Patient information: See related handout on bone cancer, written by the authors of this article.

Author disclosure: No relevant financial affiliations.

Primary bone cancers include osteosarcoma, Ewing sarcoma, and chondrosarcoma. They account for less than 1% of diagnosed cancers each year and are associated with significant morbidity and mortality. Timely diagnosis is challenging because of late patient presentation, nonspecific symptoms that mimic common musculoskeletal injuries, and low suspicion by physicians. Plain radiography is the preferred diagnostic test. Radiographic suspicion of a bone malignancy should prompt quick referral to a cancer center for multidisciplinary care. Osteosarcoma, the most common bone cancer, most often occurs in children and adolescents. It typically develops in the metaphysis of long bones, specifically the distal femur, proximal tibia, and proximal humerus. Metastasis to the lungs is common. Use of neoadjuvant and adjuvant chemotherapy, in combination with surgery, has improved survival rates to nearly 80% for patients with localized disease, and 90% to 95% of patients do not require limb amputation. Ewing sarcoma is the second most common bone cancer and is similar to osteosarcoma in terms of presenting symptoms, age at occurrence, and treatment. Prognosis for osteosarcoma and Ewing sarcoma depends on the presence of metastasis, which lowers the five-year survival rate to 20% to 30%. Chondrosarcoma is the rarest bone cancer, primarily affecting adults older than 40 years.
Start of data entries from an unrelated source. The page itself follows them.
-- ==== Sys2Proof/Machine/Conceal.lean ====
section
/-! DEFINITION. Damage and concealment of decode pictures (R235–R238): the flags of Table 10-8, the run of units that an error
discards, the substitute of a missing reference, and the samples of Table 10-9. -/

namespace Sys2Proof.Machine

-- Table 10-8 ------------------------------------------------------------------------------------------------------------

/-- The bit of Table 10-7 that an error sets: SYNTAX 23, ENTROPY 22, PARAM_SET 21, TRUNCATED 19, INPUT 18, or none. -/
def errorFlag : ParseError → Nat
  | .nalUnit | .parameterSet | .sliceHeader | .obu | .frameHeader | .tileGroup | .vp9Header | .superframe | .tileSize => 2 ^ 23
  | .sliceData | .tileData | .vp9Data => 2 ^ 22
  | .setMissing | .sequenceMissing => 2 ^ 21
  | .obuEnd | .truncated => 2 ^ 19
  | .source => 2 ^ 18
  | .neverCame => 0

/-- The formats that can show the error (Table 10-8). -/
def errorOf (codec : Nat) : ParseError → Bool
  | .nalUnit | .parameterSet | .setMissing | .sliceHeader | .sliceData => codec == 1 || codec == 2 || codec == 3
  | .obu | .obuEnd | .frameHeader | .sequenceMissing | .tileGroup | .tileData => codec == 0
  | .vp9Header | .superframe | .tileSize | .vp9Data => codec == 4
  | .truncated | .source | .neverCame => true

/-- What the error discards fits it (Table 10-8): a header of the picture loses it whole, as does a source that cannot be read;
a discarded set or a superframe index loses nothing; an error in a slice or tile never loses the picture. -/
def runFits (e : ParseError) (r : DamageRun) : Bool :=
  match e with
  | .frameHeader | .sequenceMissing | .vp9Header | .source => r == .picture
  | .parameterSet | .superframe => r == .nothing
  | .sliceData | .tileData | .vp9Data | .neverCame => match r with | .units .. => true | _ => false
  | _ => true

/-- Units of a picture in decode order: tile by tile, each in raster order (R236). -/
def tileScan (cols rows : Nat) (cs rs : List Nat) : List Nat :=
  let ends (l : List Nat) (n : Nat) : List (Nat × Nat) := l.zip (l.drop 1 ++ [n])
  (ends rs rows).flatMap fun (r0, r1) => (ends cs cols).flatMap fun (c0, c1) =>
    (List.range (r1 - r0)).flatMap fun i => (List.range (c1 - c0)).map fun j => (r0 + i) * cols + c0 + j

/-- The units that an error in slice or tile data discards (R236): from the first unit of the detecting unit's row within its
slice or tile, up to the first unit decoded from the resume point, or to the picture's last. -/
def discarded (cols rows : Nat) (cs rs : List Nat) (detected first : Nat) (resume : Option Nat) : List Nat :=
  let scan := tileScan cols rows cs rs
  let at_ (u : Nat) : Nat := scan.idxOf u
  let left := (cs.filter fun c => decide (c ≤ detected % max 1 cols)).foldl max 0
  let start := max (at_ (detected / max 1 cols * cols + left)) (at_ first)
  let stop := match resume with | some u => at_ u | none => scan.length
  (scan.take stop).drop start

-- Substitutes -------------------------------------------------------------------------------------------------------------

/-- Output order numbers `a` before `b`: by EPOCH, then by ORDER as a signed 16-bit difference (R223). -/
def orderBefore (a b : Word) : Bool :=
  let ea := fld a 16 16
  let eb := fld b 16 16
  if ea = eb then
    let d := (fld b 0 16 + 65536 - fld a 0 16) % 65536
    decide (0 < d) && decide (d < 32768)
  else decide (ea < eb)

/-- The good picture of a visible set nearest before a picture in output order (R238). -/
def substituteIn (vis : List Slot) (order : Word) : Option Slot :=
  (vis.filter fun z => z.flags == 0 && orderBefore z.order order).foldl (fun acc z =>
    match acc with
    | some y => if orderBefore y.order z.order then some z else acc
    | none => some z) none

/-- Width and height of a picture's chroma planes. -/
def chromaSize (chroma w h : Nat) : Nat × Nat :=
  (if chroma = 2 then w else ceilDiv w 2, if chroma = 0 then ceilDiv h 2 else h)

/-- A picture of mid-grey (Table 10-9). -/
def midGrey (depth chroma w h : Nat) : Samples :=
  let plane (w h : Nat) : List (List Nat) := List.replicate h (List.replicate w (2 ^ (depth - 1)))
  let (cw, ch) := chromaSize chroma w h
  { y := plane w h, cb := plane cw ch, cr := plane cw ch }

/-- A picture read at a size: edge repeat, or resampled for VVC (R238). -/
def readAt (codec chroma w h : Nat) (p : Samples) : Samples :=
  let (cw, ch) := chromaSize chroma w h
  let plane (ls : List (List Nat)) (w h : Nat) : List (List Nat) :=
    if ls.length = h ∧ (ls.headD []).length = w then ls
    else if codec = 2 then Config.resampled ls w h
    else (List.range h).map fun (j : Nat) => (List.range w).map fun (i : Nat) => pix ls i j
  { y := plane p.y w h, cb := plane p.cb cw ch, cr := plane p.cr cw ch }

-- Table 10-9 ----------------------------------------------------------------------------------------------------------------

/-- What concealment works with: the picture's units, the discarded ones, the vectors to the first reference, and the first
reference as it is read, none for an intra picture. -/
structure Holes where
  codec : Nat
  depth : Nat
  cols : Nat
  rows : Nat
  units : List Nat
  vectors : List ((Nat × Nat) × (Int × Int))
  ref : Option Samples
deriving DecidableEq, Repr

/-- The first and the last row of the discarded run of unit column `c` that row `r` lies in. -/
def Holes.column (o : Holes) (c r : Nat) : Nat × Nat :=
  let out (i : Nat) : Bool := o.units.contains (i * o.cols + c)
  let up := ((List.range (r + 1)).reverse.takeWhile out).length
  let down := (((List.range o.rows).drop r).takeWhile out).length
  (r + 1 - up, r + down - 1)

/-- A list of numbers, smallest first. -/
def ascending (xs : List Int) : List Int :=
  let rec insert (x : Int) : List Int → List Int
    | [] => [x]
    | y :: r => if x ≤ y then x :: y :: r else y :: insert x r
  xs.foldr insert []

/-- The median of a list: of two middle ones the lower (log 81). -/
def medianOf (xs : List Int) : Int := (ascending xs).getD ((xs.length - 1) / 2) 0

/-- Method 2's vector for a unit (Table 10-9): the component-wise median of the vectors of the decoded 8 × 8 blocks directly above
and below the run in the unit's column. -/
def Holes.vector (o : Holes) (c r : Nat) : Option (Int × Int) :=
  let (top, bottom) := o.column c r
  let cells := (List.range 8).flatMap fun i => (if top = 0 then [] else [(8 * c + i, 8 * top - 1)]) ++ [(8 * c + i, 8 * (bottom + 1))]
  match cells.filterMap fun e => (o.vectors.find? fun v => v.1 == e).map (·.2) with
  | [] => none
  | vs => some (medianOf (vs.map (·.1)), medianOf (vs.map (·.2)))

/-- Vector units to a luma sample: eighths of AV1 and VP9, sixteenths of VVC, quarters of HEVC and AVC (PRESUMED from the
standards, log 104). -/
def vectorParts (codec : Nat) : Nat := if codec = 0 ∨ codec = 4 then 8 else if codec = 2 then 16 else 4

/-- A motion-compensated sample of a plane whose samples lie `sx` × `sy` luma samples apart. -/
def mcSample (codec : Nat) (ref : List (List Nat)) (sx sy x y : Nat) (v : Int × Int) : Nat :=
  let nx := vectorParts codec * sx
  let ny := vectorParts codec * sy
  let px : Int := (nx * x : Nat) + v.1
  let py : Int := (ny * y : Nat) + v.2
  if px % (nx : Int) = 0 ∧ py % (ny : Int) = 0 then pix ref (px / (nx : Int)) (py / (ny : Int))
  else Config.fractionalSample codec ref px py nx ny

/-- A discarded sample of a plane (Table 10-9, methods 2 to 6); interpolation rounds half up (log 81). -/
def Holes.sample (o : Holes) (own : List (List Nat)) (ref : Option (List (List Nat))) (sx sy x y : Nat) : Nat :=
  let c := sx * x / 64
  let r := sy * y / 64
  match ref with
  | some l => mcSample o.codec l sx sy x y ((o.vector c r).getD (0, 0))
  | none =>
    let (top, bottom) := o.column c r
    let y0 := 64 * top / sy
    let y1 := 64 * (bottom + 1) / sy
    let above := if top = 0 then none else some (pix own x ((y0 : Int) - 1))
    let below := if own.length ≤ y1 then none else some (pix own x y1)
    match above, below with
    | some a, some b => roundDiv (a * (y1 - y) + b * (y + 1 - y0)) (y1 + 1 - y0)
    | some a, none => a
    | none, some b => b
    | none, none => 2 ^ (o.depth - 1)

/-- A plane with its discarded units concealed; the in-loop filters leave those as they are (R237). -/
def Holes.plane (o : Holes) (own : List (List Nat)) (ref : Option (List (List Nat))) (sx sy : Nat) : List (List Nat) :=
  own.zipIdx.map fun (l, y) => l.zipIdx.map fun (v, x) =>
    if o.units.contains (sy * y / 64 * o.cols + sx * x / 64) then o.sample own ref sx sy x y else v

/-- A picture with its discarded units concealed. -/
def Holes.fill (o : Holes) (chroma : Nat) (p : Samples) : Samples :=
  if o.units.isEmpty then p
  else
    let sx := if chroma = 2 then 1 else 2
    let sy := if chroma = 0 then 2 else 1
    { y := o.plane p.y (o.ref.map Samples.y) 1 1, cb := o.plane p.cb (o.ref.map Samples.cb) sx sy,
      cr := o.plane p.cr (o.ref.map Samples.cr) sx sy }

end Sys2Proof.Machine
end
Survival rates are higher because most of these tumors are low-grade lesions.

Skeletal bones can host numerous types of cancers. They commonly receive metastases from other malignancies, including breast, lung, renal, prostate, and thyroid cancers. Bone marrow can be the nidus of malignancy in multiple myeloma, lymphoma, and leukemia. In all of these illnesses, however, the malignant cells are not of bony origin.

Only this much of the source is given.